Alloway insured against the risk that gave rise to his economic loss. In a sense, the question becomes whether the better risk bearer is his insurer, New Hampshire, or GMI, the purchaser of the assets of the bankrupt boat manufacturer. To impose liability on GMI is to impose on it, in addition to the price it paid for Glasstream's assets in the bankruptcy proceeding, the added cost of the loss of a boat that it never owned. The imposition of that cost would dislocate the allocation of responsibility in the U.C.C. and impose the cost of an uncertain liability on one that did not agree to assume that cost. Alloway, on the other hand, relied not on any warranty or other contractual undertaking from GMI, but on the warranties issued by the boat dealer, Mullica, and the New Hampshire policy. Under both the warranties and the insurance policy, Alloway has been reimbursed.
Over thirty years ago, before the adoption of the U.C.C., this Court, concerned about the ability of consumers to reach remote parties in a chain of distribution, perceived the need to provide those consumers with a tort action. In the interim, the U.C.C. has taken effect. By providing for express and implied warranties, that statute amply protects all buyers -- commercial purchasers and consumers alike -- from economic loss arising out of the purchase of a defective product. In addition, many buyers insure against the risk of the purchase of defective goods either directly through the purchase of an insurance policy, such as Alloway's purchase of the New Hampshire policy, or through insurance provided indirectly through many credit card purchases. Under the U.C.C. as construed by this Court, moreover, the absence of privity no longer bars a buyer from reaching through the chain of distribution to the manufacturer. See Spring Motors, supra, 98 N.J. at 582, 586-87; Santor, (supra) , 44 N.J. at 63. In addition, the United States Supreme Court, the overwhelming majority of state courts, and legal scholars have recognized the unfairness of imposing on a seller tort liability for economic loss. Accordingly, we hold that plaintiffs' tort claims are barred.

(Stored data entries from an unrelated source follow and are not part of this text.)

-- ==== Sys2Proof/Certificates/Slice0/Obligations.lean ====
section
/-! DEFINITION. The statements for the provers. Each says which rule of spec/ it formalises. `Config.Valid` is the range the
spec gives the parameters FIELD and NMAX (R6, R8); every statement holds for every value in it. Where a docstring says 'the spec's
inference', the spec marks the sentence as derived or as general knowledge: the statement is about the model, and no rule by itself. -/

open Sys2Proof Sys2Proof.Machine

/-! ## Encoding -/

/-- The eight command words of R92 written out, and four illegal ones (R92, R94). -/
def Obligations.CommandWordsDecode : Prop :=
  decode 0x00000000 = .ok .nop ∧ decode 0x00000001 = .ok .encode ∧ decode 0x00000002 = .ok .weights ∧
  decode 0x00000003 = .ok .syndrome ∧ decode 0x00000004 = .ok .bmsyn ∧ decode 0x00000005 = .ok .roots ∧
  decode 0x00000006 = .ok .recover ∧ decode 0x00000007 = .ok .decode ∧
  decode 0x00000008 = .error .unassignedOpcode ∧ decode 0x000000FF = .error .unassignedOpcode ∧
  decode 0x00000100 = .error .reservedNonzero ∧ decode 0x80000007 = .error .reservedNonzero

/-- R93 over all 2^32 words: the case analysis, and the same in the form of the opcode table's rows. -/
def Obligations.DecodeIsTotalAsListed : Prop :=
  ∀ word : Word,
    (word.toNat / 256 ≠ 0 → decode word = .error .reservedNonzero) ∧
    (word.toNat = 0x00 → decode word = .ok .nop) ∧ (word.toNat = 0x01 → decode word = .ok .encode) ∧
    (word.toNat = 0x02 → decode word = .ok .weights) ∧ (word.toNat = 0x03 → decode word = .ok .syndrome) ∧
    (word.toNat = 0x04 → decode word = .ok .bmsyn) ∧ (word.toNat = 0x05 → decode word = .ok .roots) ∧
    (word.toNat = 0x06 → decode word = .ok .recover) ∧ (word.toNat = 0x07 → decode word = .ok .decode) ∧
    (word.toNat / 256 = 0 → 8 ≤ word.toNat → decode word = .error .unassignedOpcode) ∧
    (∀ i, decode word = .ok i ↔ ∃ row ∈ opcodeTable, row.selects word = true ∧ row.instr = i) ∧
    (∀ row ∈ opcodeTable, row.mask = 0xFFFFFFFF ∧ row.value = encode row.instr)

/-- Decoder and encoder agree in both directions (R90, R92, R93). -/
def Obligations.DecodeEncodeAgree : Prop :=
  (∀ i : Instr, i.wf = true → decode (encode i) = .ok i) ∧
  (∀ (word : Word) (i : Instr), decode word = .ok i → encode i = word)

/-- R96, R99: the triple of a transaction line, and that a triple and its line give each other back. -/
def Obligations.TransactionTriples : Prop :=
  (∀ (a : BitVec 16) (v : Word), a.toNat % 4 = 0 →
    HostOp.transaction (.wr a v) = some { we := true, waddr := BitVec.ofNat 14 (a.toNat / 4), wdata := v } ∧
    HostOp.transaction (.rd a) = some { we := false, waddr := BitVec.ofNat 14 (a.toNat / 4), wdata := 0 }) ∧
  (∀ t : Transaction, (t.we = false → t.wdata = 0) → t.hostOp.transaction = some t) ∧
  (∀ (op : HostOp) (t : Transaction), op ≠ .wait → op.transaction = some t → t.hostOp = op) ∧
  (AsmLine.cmd .decode).expand.map HostOp.transaction = [some ⟨true, 0x0003, 0x00000007⟩] ∧
  (AsmLine.wr (.reg .n) (.lit 10)).expand.map HostOp.transaction = [some ⟨true, 0x0005, 0x0000000A⟩] ∧
  (AsmLine.wr (.elem (.buf .alpha) 3) (.lit 4)).expand.map HostOp.transaction = [some ⟨true, 0x0403, 0x00000004⟩] ∧
  (AsmLine.rd (.reg .status)).expand.map HostOp.transaction = [some ⟨false, 0x0004, 0⟩] ∧
  (AsmLine.rd (.elem .errmap 0)).expand.map HostOp.transaction = [some ⟨false, 0x2400, 0⟩]

/-- R98: the expansions of the pseudo-instructions. -/
def Obligations.PseudoInstructionsExpand : Prop :=
  (∀ i, (AsmLine.cmd i).expand = (AsmLine.wr (.reg .cmd) (.mnemonic i)).expand) ∧
  (∀ i, (AsmLine.run i).expand = (AsmLine.cmd i).expand ++ AsmLine.wait.expand) ∧
  (∀ n k, (AsmLine.geom n k).expand =
    (AsmLine.wr (.reg .n) (.lit n)).expand ++ (AsmLine.wr (.reg .k) (.lit k)).expand) ∧
  AsmLine.check.expand = (AsmLine.rd (.reg .status)).expand ∧
  (∀ w vs, (AsmLine.load w vs).expand =
    (List.range vs.length).flatMap fun j => (AsmLine.wr (.elem w j) (.lit (vs.getD j 0))).expand)
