theorem synthBounded_runOf {i : Instr} {s u : State} (hrun : runOf i s = .ok u) (h : s.MemoryForm)
    (hs : s.SynthBounded) : u.SynthBounded := by
  have hv : s.cfg.Valid := h.1
  have hnmax := hv.2.2
  cases i with
  | nop =>
    cases hrun
    exact hs
  | encode =>
    obtain ⟨-, _, _, -, -, rfl⟩ := runEncode_eq_ok hrun
    exact synthBounded_congr rfl rfl rfl rfl hs
  | weights =>
    obtain ⟨-, _, _, -, -, rfl⟩ := runWeights_eq_ok hrun
    exact synthBounded_congr rfl rfl rfl rfl hs
  | syndrome =>
    obtain ⟨-, _, _, wc, -, -, -, rfl⟩ := runSyndrome_eq_ok hrun
    exact synthBounded_congr (commitIfComputed_cfg s wc) (commitIfComputed_bmL s wc) (commitIfComputed_bmM s wc)
      (commitIfComputed_bmB s wc) hs
  | bmsyn =>
    obtain ⟨hg, syn, st, ⟨hlen, -, hlt⟩, hbm, rfl⟩ := runBmsyn_eq_ok hrun
    obtain ⟨hk, hkn, hn, -⟩ := geometry_bounds hv hg
    have hb := bounds_of_bm_eq_some hv.1 hlt hbm
    have hcount : syn.length < s.cfg.nmax := by omega
    exact synthBounded_of_bounds (s := s.commitSynth st) hv hb hcount (bm_commitSynth hv hb (by omega))
  | roots =>
    obtain ⟨-, _, _, -, -, rfl⟩ := runRoots_eq_ok hrun
    exact synthBounded_congr rfl rfl rfl rfl hs
  | recover =>
    obtain ⟨-, _, _, _, -, -, -, rfl⟩ := runRecover_eq_ok hrun
    exact synthBounded_congr rfl rfl rfl rfl hs
  | decode =>
    obtain ⟨hg, r, points, wc, d, hcw, ha, huse, hd, rfl⟩ := runDecode_eq_ok hrun
    obtain ⟨hk, hkn, hn, -⟩ := geometry_bounds hv hg
    have hform := decodeForm_of_memoryForm h hg hcw ha huse hd
    have hcfg := commitDecode_cfg s wc d
    exact synthBounded_of_bounds (hcfg ▸ hv) (hcfg ▸ hform.synth) (by rw [hcfg]; omega)
      (bm_commitDecode hform (by omega) hv)

theorem synthBounded_hostEffect {s t : State} (h : HostEffect s t) (hs : s.SynthBounded) : t.SynthBounded := by
  cases h <;> exact synthBounded_congr rfl rfl rfl rfl hs

/-- After reset `L = 0`, `m = 1` and `b = 1` (R54). -/
theorem synthBounded_resetOf {c : Config} (hc : c.Valid) : (State.resetOf c).SynthBounded := by
  have hn := hc.2.1
  exact ⟨hc, hn, le_rfl, hn, one_ne_zero, hc.1.one_lt⟩

theorem synthBounded_invariant : StepInvariant fun s => s.MemoryForm ∧ s.SynthBounded where
  core h hs := ⟨memoryForm_invariant.core h hs.1, synthBounded_congr h.cfg h.bmL h.bmM h.bmB hs.2⟩
  host h hs := ⟨memoryForm_invariant.host h hs.1, synthBounded_hostEffect h hs.2⟩
  commit {_ u _} hb hrun hs := ⟨memoryForm_invariant.commit hb hrun hs.1,
    synthBounded_congr (s := u) rfl rfl rfl rfl (synthBounded_runOf hrun hs.1 hs.2)⟩
  abort hb hs := ⟨memoryForm_invariant.abort hb hs.1, synthBounded_congr rfl rfl rfl rfl hs.2⟩
  reset hs := ⟨memoryForm_invariant.reset hs.1, synthBounded_resetOf hs.1.1⟩

/-- Settles O56: the bounds of Berlekamp-Massey hold because its sequence is canonical, cached weights included. -/
theorem stepKeepsSynthBounded : Obligations.StepKeepsSynthBounded := fun _ _ h hm hs =>
  (synthBounded_invariant.step h ⟨hm, hs⟩).2

end Sys2Proof.Proofs
end

section
/-! What the commands write and leave (R32, R41), and the invariants that rest on it: the cached weights (R51), the
error-position set (R39, R50), and all of them after reset. -/

namespace Sys2Proof.Proofs

open Sys2Proof Sys2Proof.Machine

/-! The frame of the commands. -/

/-- W, when the weights in use have to be computed (R168). -/
def freshOutputs (s : State) : List Buf := if s.status.wValid then [] else [.w]

/-- The buffers a command writes (R41). -/
def outputs (s : State) (i : Instr) : List Buf :=
  match i with
  | .nop | .roots => []
  | .encode => [.cw]
  | .weights => [.w]
  | .syndrome => .s :: freshOutputs s
  | .bmsyn => [.lambda, .bpoly]
  | .recover => [.dec]
  | .decode => .dec :: .s :: .lambda :: .bpoly :: freshOutputs s

theorem mem_freshOutputs {s : State} {b : Buf} : b ∈ freshOutputs s ↔ s.status.wValid = false ∧ b = .w := by
  unfold freshOutputs
  cases s.status.wValid <;> simp

section Frame

variable {s : State} {points : List Nat} {wc : List Nat × Bool} (hv : s.cfg.Valid) (hg : s.GeometryOk)
  (ha : s.Operand .alpha s.len points) (huse : s.weightsForUse points = .ok wc)
include hv hg ha huse

theorem length_weightsForUse : wc.1.length ≤ 1024 := by
  obtain ⟨hlen, -, hp⟩ := ha
  obtain ⟨-, -, -, hn⟩ := geometry_bounds hv hg
  rcases weightsForUse_eq_ok huse with ⟨-, -, hwlen, -, -⟩ | ⟨-, -, hw⟩
  · omega
  · have hwlen := (hv.1.wfn_spec hp hw).2.1
    omega

theorem elem_commitIfComputed_of_use {b : Buf} (hb : b ∉ freshOutputs s) {j : Nat} (hj : j < 1024) :
    (s.commitIfComputed wc).elem b j = s.elem b j := by
  rcases weightsForUse_eq_ok huse with ⟨-, hcached, -⟩ | ⟨hfresh, -, -⟩
  · simp [State.commitIfComputed, hcached]
  · have hne : b ≠ .w := fun h => hb (mem_freshOutputs.mpr ⟨hfresh, h⟩)
    exact elem_commitIfComputed_other s (length_weightsForUse hv hg ha huse) hne hj

end Frame

/-- An element of a buffer that a command does not write stays. -/
theorem elem_runOf {i : Instr} {s u : State} (hrun : runOf i s = .ok u) (hv : s.cfg.Valid) {b : Buf}
    (hb : b ∉ outputs s i) {j : Nat} (hj : j < 1024) : u.elem b j = s.elem b j := by
  cases i with
  | nop =>
    cases hrun
    rfl
  | encode =>
    obtain ⟨hg, msg, points, -, ⟨hlen, -, -⟩, rfl⟩ := runEncode_eq_ok hrun
    obtain ⟨-, -, -, hn⟩ := geometry_bounds hv hg
    have hcw : (encodeMessage s.cfg.field msg points).length ≤ 1024 := by
      rw [encodeMessage, List.length_map]
      omega
    exact elem_setElems_other s _ (List.ne_of_not_mem_cons hb) hj hcw
  | weights =>
    obtain ⟨hg, points, w, ⟨hlen, -, hp⟩, hw, rfl⟩ := runWeights_eq_ok hrun
    obtain ⟨-, -, -, hn⟩ := geometry_bounds hv hg
    have hwlen := (hv.1.wfn_spec hp hw).2.1
    exact elem_setElems_other s w (List.ne_of_not_mem_cons hb) hj (by omega)
  | syndrome =>
    obtain ⟨hg, r, points, wc, -, ha, huse, rfl⟩ := runSyndrome_eq_ok hrun
    obtain ⟨-, -, -, hn⟩ := geometry_bounds hv hg
    obtain ⟨hs, hfresh⟩ := List.ne_and_not_mem_of_not_mem_cons hb
    rw [elem_setElems_other _ _ hs hj (by rw [length_sfn]; omega), elem_commitIfComputed_of_use hv hg ha huse hfresh hj]
  | bmsyn =>
    obtain ⟨hg, syn, st, ⟨hlen, -, -⟩, hbm, rfl⟩ := runBmsyn_eq_ok hrun
    obtain ⟨-, -, -, hn⟩ := geometry_bounds hv hg
    obtain ⟨hlam, haux⟩ := length_bm hbm
    obtain ⟨hblam, hb⟩ := List.ne_and_not_mem_of_not_mem_cons hb
    exact elem_commitSynth_other s (by omega) (by omega) hblam (List.ne_of_not_mem_cons hb) hj
  | roots =>
    obtain ⟨-, _, _, -, -, rfl⟩ := runRoots_eq_ok hrun
    rfl
  | recover =>
    obtain ⟨hg, points, r, res, ⟨-, -, hp⟩, ⟨-, -, hr⟩, hres, rfl⟩ := runRecover_eq_ok hrun
    obtain ⟨-, hkn, -, hn⟩ := geometry_bounds hv hg
    have hlen := (rfn_spec hv.1 hp hr hres).1
    exact elem_commitRecovery_other s (by omega) (List.ne_of_not_mem_cons hb) hj
  | decode =>
    obtain ⟨hg, r, points, wc, d, ⟨-, -, hr⟩, ha, huse, hd, rfl⟩ := runDecode_eq_ok hrun
    obtain ⟨hk, hkn, -, hn⟩ := geometry_bounds hv hg
    obtain ⟨hdec, hb⟩ := List.ne_and_not_mem_of_not_mem_cons hb
    obtain ⟨hs, hb⟩ := List.ne_and_not_mem_of_not_mem_cons hb
    obtain ⟨hlam, hb⟩ := List.ne_and_not_mem_of_not_mem_cons hb
    obtain ⟨haux, hfresh⟩ := List.ne_and_not_mem_of_not_mem_cons hb
    have hform := decodeLengths_of_decodeStages hv ha.2.2 hr hd
    rw [ha.1] at hform
    rw [elem_commitDecode_other hform (by omega) hdec hj (by omega) hs hlam haux,
      elem_commitIfComputed_of_use hv hg ha huse hfresh hj]

/-- ALPHA and MSG are the host's: no command writes them. -/
theorem not_mem_outputs {s : State} {i : Instr} {b : Buf} (hb : b = .alpha ∨ b = .msg) : b ∉ outputs s i := by
  rcases hb with rfl | rfl <;> cases i <;> simp [outputs, mem_freshOutputs]

/-- W is written by WEIGHTS, and by SYNDROME and DECODE without cached weights. -/
theorem w_mem_outputs {s : State} {i : Instr} : Buf.w ∈ outputs s i ↔
    i = .weights ∨ (i = .syndrome ∨ i = .decode) ∧ s.status.wValid = false := by
  cases i <;> simp [outputs, mem_freshOutputs]

/-- Settles O59: a commit leaves what `runOf_frame` says and the buffers outside the outputs; an abort changes STATUS
alone. -/
theorem commandsLeaveHostStateAlone : Obligations.CommandsLeaveHostStateAlone := by
  intro s t i h hv
  have hnmax := hv.2.2
  rcases exec_eq_next h with ⟨u, hrun, rfl⟩ | ⟨e, -, rfl⟩
  · obtain ⟨hframe, hvalid⟩ := runOf_frame hrun
    refine ⟨?_, ?_, ?_, (finish_cfg u).trans (runOf_cfg hrun), hvalid, fun b j hb hj => ?_⟩
    · exact (finish_n u).trans (by rw [hframe])
    · exact (finish_k u).trans (by rw [hframe])
    · exact (finish_cmdlatch u).trans (by rw [hframe])
    · exact (elem_congr (finish_mem u) b j).trans (elem_runOf hrun hv (not_mem_outputs hb) (by omega))
  · exact ⟨rfl, rfl, rfl, rfl, id, fun _ _ _ _ => rfl⟩

/-! The cached weights (R51). -/

/-- The cache is right while W_VALID is not newly set, and N, ALPHA and W do not change. -/
theorem weightsCached_of_frame {s t : State} (hcfg : t.cfg = s.cfg) (hn : t.n = s.n)
    (hvalid : t.status.wValid = true → s.status.wValid = true)
    (helem : t.status.wValid = true → ∀ b j, b = .alpha ∨ b = .w → j < 1024 → t.elem b j = s.elem b j)
    (h : s.WeightsCached) : t.WeightsCached := by
  obtain ⟨hv, hcache⟩ := h
  refine ⟨hcfg ▸ hv, fun ht => ?_⟩
  obtain ⟨hlen, points, w, ha, hnodup, hw, hcodes⟩ := hcache (hvalid ht)
  have hlent : t.len = s.len := congrArg BitVec.toNat hn
  have hn1023 := hv.2.2
  have hwlen := (hv.1.wfn_spec ha.2.2 hw).2.1
  have hplen := ha.1
  rw [hcfg, hlent]
  refine ⟨hlen, points, w, ?_, hnodup, hw, fun j hj => ?_⟩
  · exact operand_of_elem_eq ha hcfg fun j hj => helem ht .alpha j (.inl rfl) (by omega)
  · exact (helem ht .w j (.inr rfl) (by omega)).trans (hcodes j hj)

/-- The cache is right when the weights of the points have just been written. -/
theorem weightsCached_of_fresh {s t : State} (hv : s.cfg.Valid) (hg : s.GeometryOk) (hcfg : t.cfg = s.cfg)
    (hn : t.n = s.n) {points w : List Nat} (ha : s.Operand .alpha s.len points) (hw : s.cfg.field.wfn points = some w)
    (halpha : ∀ j, j < 1024 → t.elem .alpha j = s.elem .alpha j)
    (hcommit : ∀ j, j < 1024 → t.elem .w j = (s.commitWeights w).elem .w j) : t.WeightsCached := by
  obtain ⟨-, -, hlen, hlen1023⟩ := geometry_bounds hv hg
  obtain ⟨hnodup, hwlen, hwlt⟩ := hv.1.wfn_spec ha.2.2 hw
  have hplen := ha.1
  have hlent : t.len = s.len := congrArg BitVec.toNat hn
  refine ⟨hcfg ▸ hv, fun _ => ?_⟩
  rw [hcfg, hlent]
  refine ⟨hlen, points, w, ?_, hnodup, hw, fun j hj => ?_⟩
  · exact operand_of_elem_eq ha hcfg fun j hj => halpha j (by omega)
  · exact (hcommit j (by omega)).trans (codes_setElems s .w w hv.size_le hwlt j hj)

/-- With W_VALID = 0 the weights in use are computed. -/
theorem weights_of_fresh {s : State} {points w : List Nat} {computed : Bool}
    (huse : s.weightsForUse points = .ok (w, computed)) (hfresh : s.status.wValid = false) :
    s.cfg.field.wfn points = some w ∧ computed = true := by
  rcases weightsForUse_eq_ok huse with ⟨hvalid, -⟩ | ⟨-, hcomputed, hw⟩
  · rw [hfresh] at hvalid
    cases hvalid
  · exact ⟨hw, hcomputed⟩

/-- A command that writes W writes the weights of the points. -/
theorem exists_fresh_weights {i : Instr} {s u : State} (hrun : runOf i s = .ok u) (hv : s.cfg.Valid)
    (hi : Buf.w ∈ outputs s i) : s.GeometryOk ∧ ∃ points w, s.Operand .alpha s.len points ∧
      s.cfg.field.wfn points = some w ∧ ∀ j, j < 1024 → u.elem .w j = (s.commitWeights w).elem .w j := by
  rcases w_mem_outputs.mp hi with rfl | ⟨rfl | rfl, hfresh⟩
  · obtain ⟨hg, points, w, ha, hw, rfl⟩ := runWeights_eq_ok hrun
    exact ⟨hg, points, w, ha, hw, fun _ _ => rfl⟩
  · obtain ⟨hg, r, points, ⟨w, computed⟩, -, ha, huse, rfl⟩ := runSyndrome_eq_ok hrun
    obtain ⟨-, -, -, hn⟩ := geometry_bounds hv hg
    obtain ⟨hw, rfl⟩ := weights_of_fresh huse hfresh
    refine ⟨hg, points, w, ha, hw, fun j hj => ?_⟩
    exact elem_setElems_other (s.commitWeights w) _ (by decide) hj (by rw [length_sfn]; omega)
  · obtain ⟨hg, r, points, ⟨w, computed⟩, d, ⟨-, -, hr⟩, ha, huse, hd, rfl⟩ := runDecode_eq_ok hrun
    obtain ⟨hk, hkn, -, hn⟩ := geometry_bounds hv hg
    obtain ⟨hw, rfl⟩ := weights_of_fresh huse hfresh
    have hlengths := decodeLengths_of_decodeStages hv ha.2.2 hr hd
    rw [ha.1] at hlengths
    refine ⟨hg, points, w, ha, hw, fun j hj => ?_⟩
    exact elem_commitDecode_other hlengths (by omega) (by decide) hj (by omega) (by decide) (by decide) (by decide)

/-- Only a command that writes W sets W_VALID. -/
theorem wValid_runOf {i : Instr} {s u : State} (hrun : runOf i s = .ok u) (hi : Buf.w ∉ outputs s i)
    (hu : u.status.wValid = true) : s.status.wValid = true := by
  cases i with
  | nop =>
    cases hrun
    exact hu
  | encode =>
    obtain ⟨-, _, _, -, -, rfl⟩ := runEncode_eq_ok hrun
    exact hu
  | weights => exact absurd (w_mem_outputs.mpr (.inl rfl)) hi
  | bmsyn =>
    obtain ⟨-, _, _, -, -, rfl⟩ := runBmsyn_eq_ok hrun
    exact hu
  | roots =>
    obtain ⟨-, _, _, -, -, rfl⟩ := runRoots_eq_ok hrun
    exact hu
  | recover =>
    obtain ⟨-, _, _, _, -, -, -, rfl⟩ := runRecover_eq_ok hrun
    exact hu
  | syndrome | decode =>
    by_contra hfresh
    exact hi (w_mem_outputs.mpr (.inr ⟨by simp, Bool.not_eq_true _ ▸ hfresh⟩))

Before this Court, GMI argues primarily, as it has in the lower courts, that it is not liable to plaintiffs in tort. Alternatively, GMI argues for the first time that admiralty law, not state law, should determine this case. In view of our finding that GMI is not liable in tort for plaintiffs' economic loss under New Jersey law, we need not reach GMI's belated argument. Cf. Nieder v. Royal Indem. Ins. Co., 62 N.J. 229, 234, 300 A.2d 142 (1973) (finding that "it is a well-settled principle that our Appellate Courts will decline to consider questions or issues not properly presented to the trial court when an opportunity for such a presentation is available" unless the matter involves the trial court's jurisdiction or is of public importance); see also Maisonet v. Department of Human Services, Div. of Family Dev., 140 N.J. 214, 222-23, 657 A.2d 1209 (1995) (holding that courts not required by Supremacy Clause to exercise original jurisdiction over civil-rights claim when asserted for first time on appeal); R. 2:10-5 (indicating that exercise of original jurisdiction is discretionary). Similarly, we need not reach the additional issues concerning GMI's liability as Glasstream's successor or the effect on GMI of the purchase in bankruptcy of Glasstream's assets free and clear of all claims.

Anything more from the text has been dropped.